DESCRIPTION AND TECHNICAL OBSERVATIONS.
Genus Ammodromus. Swainson, Zool. Jour. III. p. 348. (1827.) Ammodromus rostratus. (Cassin.) Emberiza rostrata. Cassin, Proc. Acad., Philada., VI. p. 184. (1852.)
Form. Short, and rather heavy; bill lengthened, strong; wings with the first, second, and third quills longest, and nearly equal; tail rather short, emarginate; legs and feet moderately strong.
Dimensions. Total length of skin, about 5¼ inches; wing, 2¾; tail, 2 inches.
Colors. Entire plumage above dull-brownish and cinereous, every feather longitudinally marked with the former, and tipped and edged with the latter, the brown stripes being most strongly marked on the head and back; narrow superciliary lines ashy-white; throat and entire under-parts white, with longitudinal stripes, and arrow-heads of brown on the breast and flanks; stripes of this character forming lines on the sides of the neck from the lower mandible, above which are stripes of white; abdomen and under tail-coverts dull white; wings and tail brown, edged with paler shades of the same color, nearly white on the outer-webs of the external feathers of the tail, deeper and tinged with rufous on the wing-coverts and exposed edges of the secondaries; bill and feet light-colored, the former brownish above (in dried skin).
Hab. California. Spec. in Mus. Acad., Philada., and Nat. Museum, Washington.
Obs. We are acquainted with no species which this bird resembles in any considerable degree, though its general characters are similar to the birds that we have mentioned in the present article. Its bill is remarkably large and strong, and its entire organization robust.
PLECTROPHANES McCOWNII.—Lawrence.
McCown’s Bunting.
PLATE XXXIX. Adult Male and Female in Summer Plumage.

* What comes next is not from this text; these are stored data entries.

-- ==== Sys2Proof/Tests/Slice0.lean ====
section
/-! SUPPORT. Tests: the well-formedness checks, values the manual prints (check values, tables, worked examples), small steps
on small states, and for each statement with hypotheses a witness that meets them, clause by clause. -/

namespace Sys2Proof.Tests

set_option Elab.async false

open Sys2Proof Sys2Proof.Machine

/-! ### Small states -/

/-- A READY part with nothing in progress and a blank array. -/
def ready : State :=
  { State.reset with
      part := .ready, ctrl := Controller.idle, mount := { State.reset.mount with work := none, label := some 0 } }

/-- A record of the highest class, with 4 units. -/
def rec1 : NewRecord :=
  { key := 1, gen := 0, cls := 15, allowance := 4, window := none, label := [], topups := 0 }

/-- The entry of `rec1` in frame 3. -/
def entry1 : Entry := { key := 1, frame := 3, gen := 0, cls := some 15 }

/-- The same entry, marked corrupt. -/
def corrupt1 : Entry := { key := 1, frame := 3, gen := 0, cls := none }

/-- A record written whole into frame 3, its marker LIVE. -/
def live (r : NewRecord) : Memory :=
  Memory.strike (Memory.strike [] 3 (Strike.intended (recordStrike r)) []) 3 [(0, 0xC0)] []

/-- A policy that permits all, with the limit `units`. -/
def policy (units : Nat) : Policy :=
  { drawPermitted := true, topupPermitted := true, revokePermitted := true, retireWhenSpent := true, startHeld := false,
    windowRequired := false, maxUnits := units }

/-- Every class SET with one policy. -/
def allSet (p : Policy) : Vector ClassStatus 16 := Vector.replicate 16 (.set p)

/-- READY, holding one grant, `rec1`. -/
def open1 : State := { ready with array := live rec1, index := [entry1], policies := allSet (policy 1024) }

/-- A command is in progress at a step. -/
def busy (s : State) (cmd : Command) (step : EngineStep) : State :=
  { s with engine := { s.engine with job := some { cmd := cmd, step := step } } }

/-- The controller carries out an operation. -/
def working (s : State) (op : Op) : State := { s with ctrl := { s.ctrl with op := some op } }

/-- A foreground claim waits. -/
def waiting (s : State) (k : Claim) : State := { s with ctrl := { s.ctrl with waiting := some k } }

/-- One command waits in the intake queue. -/
def queued (s : State) (cmd : Command) : State := { s with intake := { s.intake with waiting := [cmd] } }

/-- A transaction is open, nothing taken yet. -/
def linked (s : State) : State :=
  { s with link := { s.link with transaction := some { captured := 0x41, phase := .decoding } } }
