-- ==== Sys2Proof/Machine/StateTrain.lean ====
section
/-! DEFINITION. State of training and the warm record (06), calibration and live trim (07). -/

namespace Sys2Proof.Machine

/-- Training phases (R142), in the order of their codes. -/
inductive Phase | off | wait | held | init | polka | reel | gavotte | minuet | done | maint | fail
  deriving DecidableEq, Repr

/-- Training of one subchannel (R136 to R143, R153, R159 to R161). Values that training measures on the parts and
the manual does not give are free values: `gens` names, per trained set ((rank × 4 + die) × 4 + kind: 0 the rank's output
taps, 1 a die's VrefCA and VrefCS, 2 the rank's oscillator references, 3 a die's VrefDQ, duty-cycle and DFE values), the
first free value it stands for. `ca` are the 19 host receiver entries in TRM_CA_SEL order, `caRef` their references
(R179), `temps` the temperature of each rank's last transmit training, `vrefDone` that the Vref calibration of its first
READY_x has been started (R170), `row` the row that the next maintenance unit saves and trains on (R161). -/
structure TrainSub where
  phase : Phase
  replayed : Bool
  rankFail : BitVec 4
  skip : Bool
  ready : BitVec 16
  want : BitVec 4
  unit : Option (Fin 4)
  settleGo : Bool
  settleDone : Bool
  settleFail : Bool
  gens : List (Nat × Nat)
  ca : List TapSt
  caRef : List TapSt
  temps : List Int
  reelDone : Bool
  vrefDone : Bool
  row : Nat
  deriving DecidableEq, Repr

/-- The 19 host receiver entries at reset: tap 64, Vref code 60 (TRM_CA_VAL). -/
def caReset : List TapSt := List.replicate 19 ⟨64, 60⟩

/-- A subchannel whose training is off. -/
def TrainSub.fresh : TrainSub :=
  { phase := .off, replayed := false, rankFail := 0, skip := false, ready := 0, want := 0, unit := none,
    settleGo := false, settleDone := false, settleFail := false, gens := [], ca := caReset, caRef := caReset,
    temps := [0, 0, 0, 0], reelDone := false, vrefDone := false, row := 0 }

/-- The tap sets of one buffer as a record keeps them (R144): codes written, and the sets that stand for trained
values (path × 2 + 1 for its DQS entries). -/
structure DbTaps where
  taps : List (Nat × TapSt)
  gens : List (Nat × Nat)
  deriving DecidableEq, Repr

/-- A warm training record (R144): flags, HCK rate, hottest buffer in whole degrees, source, fingerprint, lifetime
second, host blob with its CRC and length, and the values of the ZX8-R, the buffers and the DRAMs. -/
structure WarmRec where
  invalid : Bool
  nodb : Bool
  blobPresent : Bool
  rate : BitVec 12
  temp : Int
  source : Nat
  finger : Word
  life : BitVec 40
  blobCrc : Word
  blobLen : BitVec 9
  blob : List (Nat × Word)
  caA : List TapSt
  caB : List TapSt
  gensA : List (Nat × Nat)
  gensB : List (Nat × Nat)
  dbs : List DbTaps
  deriving DecidableEq, Repr

/-- The training block (R142 to R162): the two subchannels, TRM_RESULT, TRM_REC_ and host-blob registers, the
source and INVALID flag of the record to be stored, the record stored last with its slot and generation, device time in milliseconds (R156), and the
fingerprint the module has now (R145). -/
structure Train where
  a : TrainSub
  b : TrainSub
  path : BitVec 3
  coldCause : BitVec 4
  pairs : BitVec 8
  unverified : Bool
  trainedRate : BitVec 12
  recCfg : Word
  maintCfg : Word
  recValid : Bool
  recPending : Bool
  recSource : Nat
  recInvalid : Bool
  drifted : Bool
  stored : Option WarmRec
  storedSlot : Bool
  storedGen : Word
  finger : Word
  hpub : Bool
  hfp : Word
  blob : List (Nat × Word)
  blobLen : BitVec 9
  devMs : Nat
  dbGens : List (List (Nat × Nat))
  dbRefs : List (List (Nat × TapSt))
  deriving DecidableEq, Repr

/-- One unit's calibration values (R164, R166, R173): tap size in 1/16 ps, taps per HCK period, the lifetime
seconds of its accepted calibrations, and OFS and GAIN per comparator, keyed rx × 2 + comparator. -/
structure CalUnit where
  size : BitVec 12
  tph : BitVec 8
  tapLife : BitVec 40
  vrefLife : BitVec 40
  comps : List (Nat × (Byte × Byte))
  deriving DecidableEq, Repr

/-- A unit as manufactured: 4.000 ps, no correction. -/
def CalUnit.fresh : CalUnit := ⟨64, 0, 0, 0, []⟩

/-- A calibration in hand on a unit (R163, R167, R171): its kind (1 tap, 2 Vref, 4 ADC), whether a command asked for it,
the receivers of a Vref run that follows and whether a command asked for that; of a Vref run whether a comparator was
rejected, the receivers still to do (the first is being done), the result of its shadow comparator (`some none` a
rejected one), and that its main comparator is through; and the readbacks held with STALE: the ZX8-R receiver entries, the
buffer's taps and temperature, and CAL_TAP, CAL_VREF. -/
structure CalRun where
  kind : Nat
  commanded : Bool
  next : List Nat
  nextCmd : Bool
  rejected : Bool
  todo : List Nat
  shadow : Option (Option (Byte × Byte))
  mainDone : Bool
  holdCaA : List TapSt
  holdCaB : List TapSt
  holdTaps : DbTaps
  holdTemp : BitVec 12
  holdValid : Bool
  holdUnit : CalUnit
  deriving DecidableEq, Repr

/-- A tap calibration that waits (R163, R164): its unit, the receivers of the Vref run that follows it, and which of the
two a command asked for. -/
structure CalWait where
  unit : Nat
  next : List Nat
  commanded : Bool
  nextCmd : Bool
  deriving DecidableEq, Repr

/-- The samples of a running ADC calibration (R168): the sums of the four sub-modes (fine REFIN, coarse REFIN, fine zero,
coarse zero), how many samples have been taken of 256, and whether one was over-range or flagged. -/
structure AdcRun where
  sums : List Nat
  count : Nat
  flagged : Bool
  deriving DecidableEq, Repr

/-- No sample taken. -/
def AdcRun.fresh : AdcRun := ⟨[0, 0, 0, 0], 0, false⟩

/-- The stored calibration body (R173). -/
structure CalBody where
  count : Word
  reject : BitVec 16
  abandon : BitVec 16
  last : BitVec 11
  lastLife : BitVec 40
  lastUtc : BitVec 48
  units : List CalUnit
  adc : List (BitVec 16)
  adcRef : BitVec 14
  adcLife : BitVec 40
  adcValid : Bool
  deriving DecidableEq, Repr

/-- Calibration (R163 to R173, R182). `runs` holds the calibration in hand of each of the 12 units; `swaps` the
receivers whose shadow comparator carries the data (unit × 64 + rx; 1 swapped, 2 its swap back still waiting);
`defer` the tap calibrations that wait for HCK_OK, for a domain state that allows them or for a Vref run to end, `temps`
the temperature of each unit's last calibration in quarter degrees. -/
structure Cal where
  cfg : Word
  body : CalBody
  runs : List (Option CalRun)
  swaps : List (Nat × Nat)
  adcMv : BitVec 14
  adcLatched : BitVec 14
  adcReject : Bool
  adcReason : BitVec 3
  adcRun : AdcRun
  pending : Bool
  defer : List CalWait
  temps : List Int
  deriving DecidableEq, Repr

/-- Accumulators of one bit in one mode (R176): results, ΣN, ΣE and ΣL. -/
structure Acc where
  results : Nat
  n : Nat
  e : Nat
  l : Nat
  deriving DecidableEq, Repr

/-- A called-for trim step (R177, R178); `centre` is a step of a re-centre (R268). -/
structure TrimStep where
  path : Nat
  entry : Nat
  vref : Bool
  down : Bool
  centre : Bool
  deriving DecidableEq, Repr

/-- The SME and live trim (R174 to R181). Keys of `acc` are ((unit × 16 + path) × 32 + entry) × 2 + mode; of
`modes`, unit × 16 + path. `placed` is, per unit, the step that live trim has placed in a CA receiver or staged in a buffer
and that has not taken effect; `last` the last decision of each bit as (mode, S, ΣN), keyed (unit × 16 + path) × 32 +
entry (TRM_TRIM_WORST); `recentre` the resources whose re-centre runs (R268), with 1 once its steps are called for. -/
structure Trim where
  cfg : Word
  lim : Word
  applied : BitVec 16
  refused : BitVec 16
  lossCrc : BitVec 16
  lossOver : BitVec 16
  limit : BitVec 12
  last : List (Nat × (Nat × Nat × Nat))
  slot : BitVec 5
  frame : BitVec 24
  acc : List (Nat × Acc)
  modes : List (Nat × Nat)
  queues : List (List TrimStep)
  placed : List (Option TrimStep)
  recentre : List (Nat × Nat)
  deriving DecidableEq, Repr

end Sys2Proof.Machine
end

It is not only in the spring, or at the advent of the month sung by the poets as the real birth of the year, that everywhere in the temperate regions of North America, hosts of feathered travellers arrive, either to remain for a season, or to continue their journey to more northern countries. In the autumn and winter, also, troops of them constantly appear, succeeding each other in some measure according to the earlier or later setting in of winter, or the greater or less severity of that season. Nearly all of the autumnal species, like our summer visitors, proceed to the South to spend the winter—others, coming later, remain during the whole of the winter, and are constantly recruited by new comers of the same species, but at the first opening of spring, return to their homes. Some, as the Purple Finch and the little Snow-bird, come every winter—others, as the Pine Grosbeak, the Northern Linnet, and the two species of Crossbills, only occasionally. Though abundant, perhaps, for one season, years may elapse before either of the birds last mentioned will be seen again by the most diligent collector. At the time of writing the present article (December, 1853), both the White-winged Crossbill and the common Crossbill (Loxia leucoptera and americana), are abundant in the neighborhood of Philadelphia, the former of which has not before been seen here since the winter of 1835-6. The latter appears more frequently.
In addition to these, we are visited by flocks of several species that are to be found here rearing their young in the summer; but while our bird reared in Pennsylvania has taken an excursion to the South, so his Northern namesake, reared, perhaps, at Hudson’s Bay, has done the same, and made Pennsylvania the limit of his journey. The Robin (Merula migratoria) is an instance of this description of migration. This bird, in large flocks, is to be met with almost every winter, especially in New Jersey, and wanders much further southwardly and westward. We fancy that we can distinguish a stranger of this species from one “native and to the manor born.” The Northern Robin is slightly a larger bird than our summer resident; his colors are a shade darker, and his bill decidedly a clearer yellow. Though not presenting characters sufficient at all to raise a suspicion of distinction in species, the northern bird is clearly of a different race. And so it is, too, with the Red-winged Blackbird, the Meadow Lark, the Golden-winged and the Red-headed Woodpeckers, and other species, all of which come here in the winter from more northern latitudes, and in most of which close observation will detect small characteristics of difference in race.